Aim of the task:
Print the listing below from its opening line through the line holding "s.running = true → s.phase = .xTx", both ends included.

Records for this task:
/-! ### An exchange, run step by step -/

/-- R135, R54, R59: the frame is six transfers in index order, the received bytes discarded; the poll begins. -/
def Obligations.FrameIsTransmitted : Prop :=
  ∀ (s : State) (got rest : List Byte),
    s.running = true → s.phase = .xTx 0 → got.length = 6 → s.rx = got ++ rest →
    steps 6 s = .next { s with
      rx := rest, trace := s.trace ++ List.zipWith .xfer s.frameBuf.bytes got, idleCnt := 0, rbuf := [],
      phase := .xPoll }

/-- R122, R120, R121, R139 to R141: READRESP for a response. `i` idle bytes (at most 7), a non-idle byte and
`responseLen` more: `i + 1 + responseLen` transfers of 0xFF, and the response is the non-idle byte and what follows it,
whatever it is. Eight idle bytes: `Timeout` after exactly eight transfers of 0xFF, STATUS and ERROR not written. -/
def Obligations.ReadResp : Prop :=
  (∀ (s : State) (i : Nat) (st : Byte) (reply rest : List Byte),
    s.running = true → s.phase = .xPoll → s.idleCnt = 0 → s.rbuf = [] → s.cs = true → i ≤ 7 → st ≠ 0xFF →
    reply.length = s.xRlen.toNat → s.rx = List.replicate i 0xFF ++ st :: reply ++ rest →
    steps (i + 1 + reply.length) s = .next { s with
      rx := rest, trace := s.trace ++ (List.replicate i 0xFF ++ st :: reply).map (.xfer 0xFF), idleCnt := i,
      rbuf := st :: reply, rleft := 0, status := st, payload := reply, error := decide (st &&& 0xFE ≠ 0),
      phase := if st &&& 0xFE = 0 ∧ s.xHasData = true then .dStart else .xRelease }) ∧
  (∀ (s : State) (rest : List Byte),
    s.running = true → s.phase = .xPoll → s.idleCnt = 0 → s.rbuf = [] → s.cs = true →
    s.rx = List.replicate 8 0xFF ++ rest →
    steps 8 s = .next { s with
      rx := rest, trace := s.trace ++ List.replicate 8 (.xfer 0xFF 0xFF), idleCnt := 8,
      phase := .xReleaseErr .responseTimeout 0xFF })

/-- R138, R172, R189: an exchange with no response: chip-select, the six frame transfers, eight polls, chip-select
released, ResponseTimeout(0xFF); STATUS and ERROR are not written, no data is sent, and inside INIT the failure is
recorded. -/
def Obligations.ResponseTimeoutEndsTheOperation : Prop :=
  ∀ (s : State) (got rest : List Byte),
    s.Inv → s.running = true → s.phase = .xAssert → got.length = 6 →
    s.rx = got ++ List.replicate 8 0xFF ++ rest →
    ∃ t, steps 16 s = .next t ∧ t.phase = .idle ∧ t.cs = false ∧ t.resultDelivered = true ∧
      t.result.kind = .responseTimeout ∧ t.result.info = 0xFF ∧ t.status = s.status ∧ t.error = s.error ∧
      t.rx = rest ∧
      t.trace = s.trace ++ [.cs true] ++ List.zipWith .xfer s.frameBuf.bytes got ++
        List.replicate 8 (.xfer 0xFF 0xFF) ++ [.cs false] ∧
      (s.reqOp = .init → t.initState = .failed ∧ t.failKind = .responseTimeout ∧ t.failInfo = 0xFF ∧
        t.ocrPre = s.ocrPre ∧ t.ocrPost = none) ∧
      (s.reqOp ≠ .init → sameInit s t)

/-- R145, R146, R147, R77, R53: the data packet: the start token, every payload byte once in index order, and the
CRC16 of the payload, high byte first; the received bytes are discarded, and the token read begins. That IDLE_CNT and
RBUF are cleared also where the token is read raw is the model's choice, log entry 13. -/
def Obligations.DataPacketIsTransmitted : Prop :=
  ∀ (s : State) (got rest : List Byte),
    s.running = true → s.phase = .dStart → s.dbuf ≠ [] → got.length = s.dbuf.length + 3 → s.rx = got ++ rest →
    steps (s.dbuf.length + 3) s = .next { s with
      rx := rest,
      trace := s.trace ++ List.zipWith .xfer
        (0xFE :: s.dbuf ++ [(crc16 s.dbuf).extractLsb' 8 8, (crc16 s.dbuf).extractLsb' 0 8]) got,
      dptr := s.dbuf.length, crc16 := crc16 s.dbuf, idleCnt := 0, rbuf := [], phase := .dToken }

/-- R148, R149: the token read through the poller (up to seven idle bytes skipped, then four bytes) and raw (exactly
four bytes, no idle test), and the check of the first byte: accepted when its low five bits are 0b00101, else
DataWriteError with the token unmasked and no busy wait. In poller mode eight idle bytes in its place raise
ResponseTimeout(0xFF). That the raw read starts from IDLE_CNT 0 and an empty RBUF, and keeps its bytes in RBUF counted
by RLEFT, is the model's choice, log entry 13. -/
def Obligations.TokenRead : Prop :=
  (∀ (s : State) (i : Nat) (tok a b c : Byte) (rest : List Byte),
    s.running = true → s.phase = .dToken → s.cs = true → s.rbuf = [] → s.idleCnt = 0 →
    s.rx = List.replicate i 0xFF ++ [tok, a, b, c] ++ rest →
    (s.params.drtViaPoller = true ∧ i ≤ 7 ∧ tok ≠ 0xFF) ∨ (s.params.drtViaPoller = false ∧ i = 0) →
    (tok &&& 0x1F = 0x05 → steps (i + 4) s = .next { s with
      rx := rest, trace := s.trace ++ (List.replicate i 0xFF ++ [tok, a, b, c]).map (.xfer 0xFF), idleCnt := i,
      rbuf := [tok, a, b, c], rleft := 0, token := tok, busyCnt := 0, phase := .dBusy }) ∧
    (tok &&& 0x1F ≠ 0x05 → steps (i + 4) s = .next { s with
      rx := rest, trace := s.trace ++ (List.replicate i 0xFF ++ [tok, a, b, c]).map (.xfer 0xFF), idleCnt := i,
      rbuf := [tok, a, b, c], rleft := 0, token := tok, phase := .xReleaseErr .dataWriteError tok })) ∧
  (∀ (s : State) (rest : List Byte),
    s.running = true → s.phase = .dToken → s.cs = true → s.rbuf = [] → s.idleCnt = 0 →
    s.params.drtViaPoller = true → s.rx = List.replicate 8 0xFF ++ rest →
    steps 8 s = .next { s with
      rx := rest, trace := s.trace ++ List.replicate 8 (.xfer 0xFF 0xFF), idleCnt := 8,
      phase := .xReleaseErr .responseTimeout 0xFF })

/-- R126, R150: the busy wait: below the bound, `b` zero bytes and one other byte end it after `b + 1` transfers; the
zero byte that reaches BUSY_BOUND raises CardUnresponsive(0x00). -/
def Obligations.BusyWait : Prop :=
  ∀ (s : State) (b : Nat) (rest : List Byte),
    s.running = true → s.phase = .dBusy → s.cs = true → s.busyCnt = 0 →
    (∀ r, r ≠ 0x00 → s.rx = List.replicate b 0x00 ++ r :: rest → (∀ n, s.params.busyBound = some n → b < n) →
      steps (b + 1) s = .next { s with
        rx := rest, trace := s.trace ++ List.replicate b (.xfer 0xFF 0x00) ++ [.xfer 0xFF r],
        busyCnt := if s.params.busyBound = none then 0 else b, phase := .xRelease }) ∧
    (s.rx = List.replicate b 0x00 ++ rest → 0 < b → s.params.busyBound = some b →
      steps b s = .next { s with
        rx := rest, trace := s.trace ++ List.replicate b (.xfer 0xFF 0x00), busyCnt := b,
        phase := .xReleaseErr .cardUnresponsive 0x00 })

/-- R127: with BUSY_BOUND = none a card that returns 0x00 holds the engine in the loop for as long as it does: any
number of transfers of 0xFF, chip-select as it was, no result. -/
def Obligations.UnboundedBusyWait : Prop :=
  ∀ (s : State) (n : Nat) (rest : List Byte),
    s.running = true → s.phase = .dBusy → s.params.busyBound = none → s.rx = List.replicate n 0x00 ++ rest →
    steps n s = .next { s with rx := rest, trace := s.trace ++ List.replicate n (.xfer 0xFF 0x00) }

/-- R135, R141, R142, R143: a host CMD that writes no data, from the frame to the result: the response after `i`
idle bytes, no data phase (no data supplied, or an error status), chip-select asserted first and released last, the
status and exactly `responseLen` reply bytes returned with kind Ok, error bits or not. -/
def Obligations.CmdWithoutDataWrite : Prop :=
  ∀ (s : State) (got : List Byte) (i : Nat) (st : Byte) (reply rest : List Byte),
    s.Inv → s.running = true → s.phase = .xAssert → s.seq = .cmd → got.length = 6 → i ≤ 7 → st ≠ 0xFF →
    reply.length = s.reqRlen.toNat → s.rx = got ++ List.replicate i 0xFF ++ st :: reply ++ rest →
    s.reqHasData = false ∨ st &&& 0xFE ≠ 0 →
    ∃ t, steps (9 + i + reply.length) s = .next t ∧ t.phase = .idle ∧ t.cs = false ∧ t.resultDelivered = true ∧
      t.result.kind = .ok ∧ t.result.status = st ∧ t.result.payload = reply ∧ t.rx = rest ∧
      t.trace = s.trace ++ [.cs true] ++ List.zipWith .xfer s.frameBuf.bytes got ++
        (List.replicate i 0xFF ++ st :: reply).map (.xfer 0xFF) ++ [.cs false] ∧
      sameInit s t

The answer:
/-! ### An exchange, run step by step -/

/-- R135, R54, R59: the frame is six transfers in index order, the received bytes discarded; the poll begins. -/
def Obligations.FrameIsTransmitted : Prop :=
  ∀ (s : State) (got rest : List Byte),
    s.running = true → s.phase = .xTx 0 → got.length = 6 → s.rx = got ++ rest →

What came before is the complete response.